The Disruption of Bronze, and Technological Diffusion - lionhearted
http://www.ribbonfarm.com/2011/02/02/the-disruption-of-bronze

======
electromagnetic
The author of this piece is right, very few people seem to comprehend how well
established our trade was at the time. The silk road was well established
between Rome and China at the time that Genghis Khan started his rise, to the
point that it was his desire to capture it to tax it.
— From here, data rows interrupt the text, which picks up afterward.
-- ==== Sys2Proof/Laws/Tables.lean ====
section
/-! SUPPORT. What the operations over tables do to a slot and to the canonical form. -/

set_option Elab.async false

namespace Sys2Proof.Table

variable {α : Type}

/-! ### Reading after a change -/

@[simp] theorem get_nil (k : Nat) : get ([] : Table α) k = none := rfl

theorem get_cons (j : Nat) (v : α) (t : Table α) (k : Nat) :
    get ((j, v) :: t) k = if j = k then some v else get t k := rfl

@[simp] theorem get_put_same (t : Table α) (k : Nat) (v : α) : get (put t k v) k = some v := by
  induction t with
  | nil => simp [put, get]
  | cons r t ih =>
    obtain ⟨j, w⟩ := r
    simp only [put]
    split
    · simp [get]
    · split
      · simp [get]
      · rename_i h1 h2
        have hj : ¬j = k := fun e => h2 e.symm
        simp [get, hj, ih]

theorem get_put_other (t : Table α) (k m : Nat) (v : α) (h : m ≠ k) : get (put t k v) m = get t m := by
  have hk : ¬k = m := fun e => h e.symm
  induction t with
  | nil => simp [put, get, hk]
  | cons r t ih =>
    obtain ⟨j, w⟩ := r
    simp only [put]
    split
    · simp [get, hk]
    · split
      · rename_i h1 h2
        subst h2
        simp [get, hk]
      · simp [get, ih]

theorem get_put (t : Table α) (k m : Nat) (v : α) :
    get (put t k v) m = if m = k then some v else get t m := by
  split
  · rename_i h; subst h; simp
  · rename_i h; exact get_put_other t k m v h

theorem get_del (t : Table α) (k m : Nat) : get (del t k) m = if m = k then none else get t m := by
  induction t with
  | nil => simp [del]
  | cons r t ih =>
    obtain ⟨j, w⟩ := r
    simp only [del] at ih ⊢
    by_cases hj : j = k
    · subst hj
      rw [List.filter_cons_of_neg (by simp), ih]
      by_cases hm : m = j
      · simp [hm]
      · have hjm : ¬j = m := fun e => hm e.symm
        simp [hm, get, hjm]
    · rw [List.filter_cons_of_pos (by simpa using hj), get_cons, get_cons, ih]
      by_cases hjm : j = m
      · subst hjm; simp [hj]
      · simp [hjm]

@[simp] theorem get_del_same (t : Table α) (k : Nat) : get (del t k) k = none := by simp [get_del]

theorem get_modify (t : Table α) (k m : Nat) (f : α → α) :
    get (modify t k f) m = if m = k then (get t m).map f else get t m := by
  induction t with
  | nil => simp [modify]
  | cons r t ih =>
    obtain ⟨j, w⟩ := r
    simp only [modify, List.map] at ih ⊢
    by_cases hj : j = k
    · subst hj
      simp only [if_true, get]
      by_cases hm : j = m
      · subst hm; simp
      · have hmj : ¬m = j := fun e => hm e.symm
        simp [hm, hmj, ih]
    · simp only [hj, if_false, get]
      by_cases hm : j = m
      · subst hm; simp [hj]
      · simp [hm, ih]

@[simp] theorem get_modify_same (t : Table α) (k : Nat) (f : α → α) :
    get (modify t k f) k = (get t k).map f := by simp [get_modify]

theorem get_modify_other (t : Table α) (k m : Nat) (f : α → α) (h : m ≠ k) :
    get (modify t k f) m = get t m := by simp [get_modify, h]

theorem get_mapAll (t : Table α) (f : α → α) (k : Nat) : get (mapAll t f) k = (get t k).map f := by
  induction t with
  | nil => simp [mapAll]
  | cons r t ih =>
    obtain ⟨j, w⟩ := r
    simp only [mapAll, List.map] at ih ⊢
    by_cases hj : j = k <;> simp [get, hj, ih]

/-! ### The canonical form -/

theorem wf_iff (t : Table α) : wf t = true ↔ (t.map (·.1)).Pairwise (· < ·) := by
  induction t with
  | nil => simp [wf]
  | cons r t ih =>
    cases t with
    | nil => simp [wf]
    | cons q t =>
      simp only [wf, Bool.and_eq_true, decide_eq_true_eq, ih, List.map_cons]
      constructor
      · rintro ⟨h, hp⟩
        refine List.Pairwise.cons ?_ hp
        intro a ha
        rcases List.mem_cons.mp ha with rfl | ha
        · exact h
        · exact Nat.lt_trans h (List.rel_of_pairwise_cons hp ha)
      · intro hp
        exact ⟨List.rel_of_pairwise_cons hp (List.mem_cons_self ..), List.Pairwise.of_cons hp⟩

@[simp] theorem wf_nil : wf ([] : Table α) = true := rfl

theorem keys_modify (t : Table α) (k : Nat) (f : α → α) : (modify t k f).map (·.1) = t.map (·.1) := by
  simp only [modify, List.map_map]
  refine List.map_congr_left fun r _ => ?_
  simp only [Function.comp]
  split <;> rfl

theorem keys_mapAll (t : Table α) (f : α → α) : (mapAll t f).map (·.1) = t.map (·.1) := by
  simp [mapAll, List.map_map, Function.comp_def]

@[simp] theorem wf_modify (t : Table α) (k : Nat) (f : α → α) : wf (modify t k f) = wf t := by
  rw [Bool.eq_iff_iff, wf_iff, wf_iff, keys_modify]

@[simp] theorem wf_mapAll (t : Table α) (f : α → α) : wf (mapAll t f) = wf t := by
  rw [Bool.eq_iff_iff, wf_iff, wf_iff, keys_mapAll]

theorem wf_filter (t : Table α) (p : Nat × α → Bool) (h : wf t = true) : wf (t.filter p) = true := by
  rw [wf_iff] at h ⊢
  exact h.sublist (List.filter_sublist.map _)

theorem wf_del (t : Table α) (k : Nat) (h : wf t = true) : wf (del t k) = true := wf_filter t _ h

theorem mem_keys_put (t : Table α) (k m : Nat) (v : α) :
    m ∈ (put t k v).map (·.1) ↔ m = k ∨ m ∈ t.map (·.1) := by
  induction t with
  | nil => simp [put]
  | cons r t ih =>
    obtain ⟨j, w⟩ := r
    simp only [put]
    split
    · simp
    · split
      · rename_i h1 h2; subst h2; simp
      · simp only [List.map_cons, List.mem_cons, ih]; tauto

theorem wf_put (t : Table α) (k : Nat) (v : α) (h : wf t = true) : wf (put t k v) = true := by
  rw [wf_iff] at h ⊢
  induction t with
  | nil => simp [put]
  | cons r t ih =>
    obtain ⟨j, w⟩ := r
    have ht := List.Pairwise.of_cons h
    have hj : ∀ a ∈ t.map (·.1), j < a := fun a ha => List.rel_of_pairwise_cons h ha
    simp only [put]
    split
    · rename_i hk
      refine List.Pairwise.cons ?_ h
      intro a ha
      rcases List.mem_cons.mp ha with rfl | ha
      · exact hk
      · exact Nat.lt_trans hk (hj a ha)
    · split
      · rename_i h1 h2
        subst h2
        exact List.Pairwise.cons hj ht
      · rename_i h1 h2
        refine List.Pairwise.cons ?_ (ih ht)
        intro a ha
        rcases (mem_keys_put t k a v).mp ha with rfl | ha
        · exact Nat.lt_of_le_of_ne (Nat.le_of_not_lt h1) (fun e => h2 e.symm)
        · exact hj a ha

/-! ### Live slots and membership -/

theorem get_eq_none_iff (t : Table α) (k : Nat) : get t k = none ↔ k ∉ t.map (·.1) := by
  induction t with
  | nil => simp
  | cons r t ih =>
    obtain ⟨j, w⟩ := r
    by_cases h : j = k
    · simp [get, h]
    · simp only [get, h, if_false, ih, List.map_cons, List.mem_cons, not_or]
      exact ⟨fun x => ⟨fun e => h e.symm, x⟩, fun x => x.2⟩

theorem mem_of_get (t : Table α) (k : Nat) (v : α) (h : get t k = some v) : (k, v) ∈ t := by
  induction t with
  | nil => simp at h
  | cons r t ih =>
    obtain ⟨j, w⟩ := r
    simp only [get] at h
    split at h
    · rename_i hj; subst hj; simp at h; subst h; exact List.mem_cons_self ..
    · exact List.mem_cons_of_mem _ (ih h)

/-- In a canonical table a slot is live with the one record that is listed. -/
theorem get_iff_mem (t : Table α) (h : wf t = true) (k : Nat) (v : α) :
    get t k = some v ↔ (k, v) ∈ t := by
  refine ⟨mem_of_get t k v, fun hm => ?_⟩
  rw [wf_iff] at h
  induction t with
  | nil => simp at hm
  | cons r t ih =>
    obtain ⟨j, w⟩ := r
    rcases List.mem_cons.mp hm with e | hm
    · cases e; simp [get]
    · have : j < k := List.rel_of_pairwise_cons h (List.mem_map_of_mem (f := (·.1)) hm)
      simp [get, Nat.ne_of_lt this, ih (List.Pairwise.of_cons h) hm]

/-- Canonical tables with equal contents are equal data. -/
theorem wf_ext (t u : Table α) (ht : wf t = true) (hu : wf u = true)
    (h : ∀ k, get t k = get u k) : t = u := by
  have hperm : t.Perm u := by
    refine (List.perm_ext_iff_of_nodup ?_ ?_).mpr ?_
    · exact List.Nodup.of_map _ ((List.Pairwise.imp Nat.ne_of_lt ((wf_iff t).mp ht)))
    · exact List.Nodup.of_map _ ((List.Pairwise.imp Nat.ne_of_lt ((wf_iff u).mp hu)))
    · rintro ⟨k, v⟩
      rw [← get_iff_mem t ht, ← get_iff_mem u hu, h k]
  have pt : t.Pairwise fun a b => a.1 < b.1 := by simpa [List.pairwise_map] using (wf_iff t).mp ht
  have pu : u.Pairwise fun a b => a.1 < b.1 := by simpa [List.pairwise_map] using (wf_iff u).mp hu
  exact hperm.eq_of_pairwise (fun a b _ _ hab hba => absurd hab (Nat.lt_asymm hba)) pt pu

end Sys2Proof.Table
end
They had two major technological innovations #1 was advanced horsemanship, #2
was the composite bow. They also had one major advancement in strategy derived
from their nomadic traditions - they knew how to hunt and how to do it
effectively. These modified their warfare tactics massively. For instance the
Mongols heavily favoured the tactic of attacking a vast swathe of outlying
villages and driving the populace toward the city they intended to siege. This
meant that the food stocks lasted very little time. They also knew how to
breach a castle by fooling the defender (they frequently attacked the gate and
fled, only to strike again), and more importantly they understood that a
hunted animal fights harder when it's trapped so they never encircled their
enemy, they always surrounded them in a crescent shape (IIRC it was noted that
the panic to escape often resulted in people being trampled to death) to allow
the people to escape. Once broken the Mongols simply followed on horseback and
picked their enemy off.

Khan has a shrewd warrior and anything he could use to help a siege he
acquired. They had catapults and ballista, but it was the Mongols who figured
out that the gunpowder of the Chinese combined with the metalurgy from the
European bell makers (yes bronze church bells) could be used to make a
cannon... so they built cannons. Genghis Khan established the worlds (first?)
best postal service for the time, to the degree of efficiency that likely
still put us to shame shortly before the invention of the car. This was
literally the internet of their day, especially as Khan recruited every
technologist his forces encountered.

This is why the barbarian invasions were so powerful against the Romans and
the ancient world, because they were fighting a civilization that had
exclusively predatory behaviour against city-states. One of their favourite
tactics was to divert a river to flood the city. Then it was just a matter of
time for the water to stagnate and infection and disease to go wild, even
though it rarely got to that point.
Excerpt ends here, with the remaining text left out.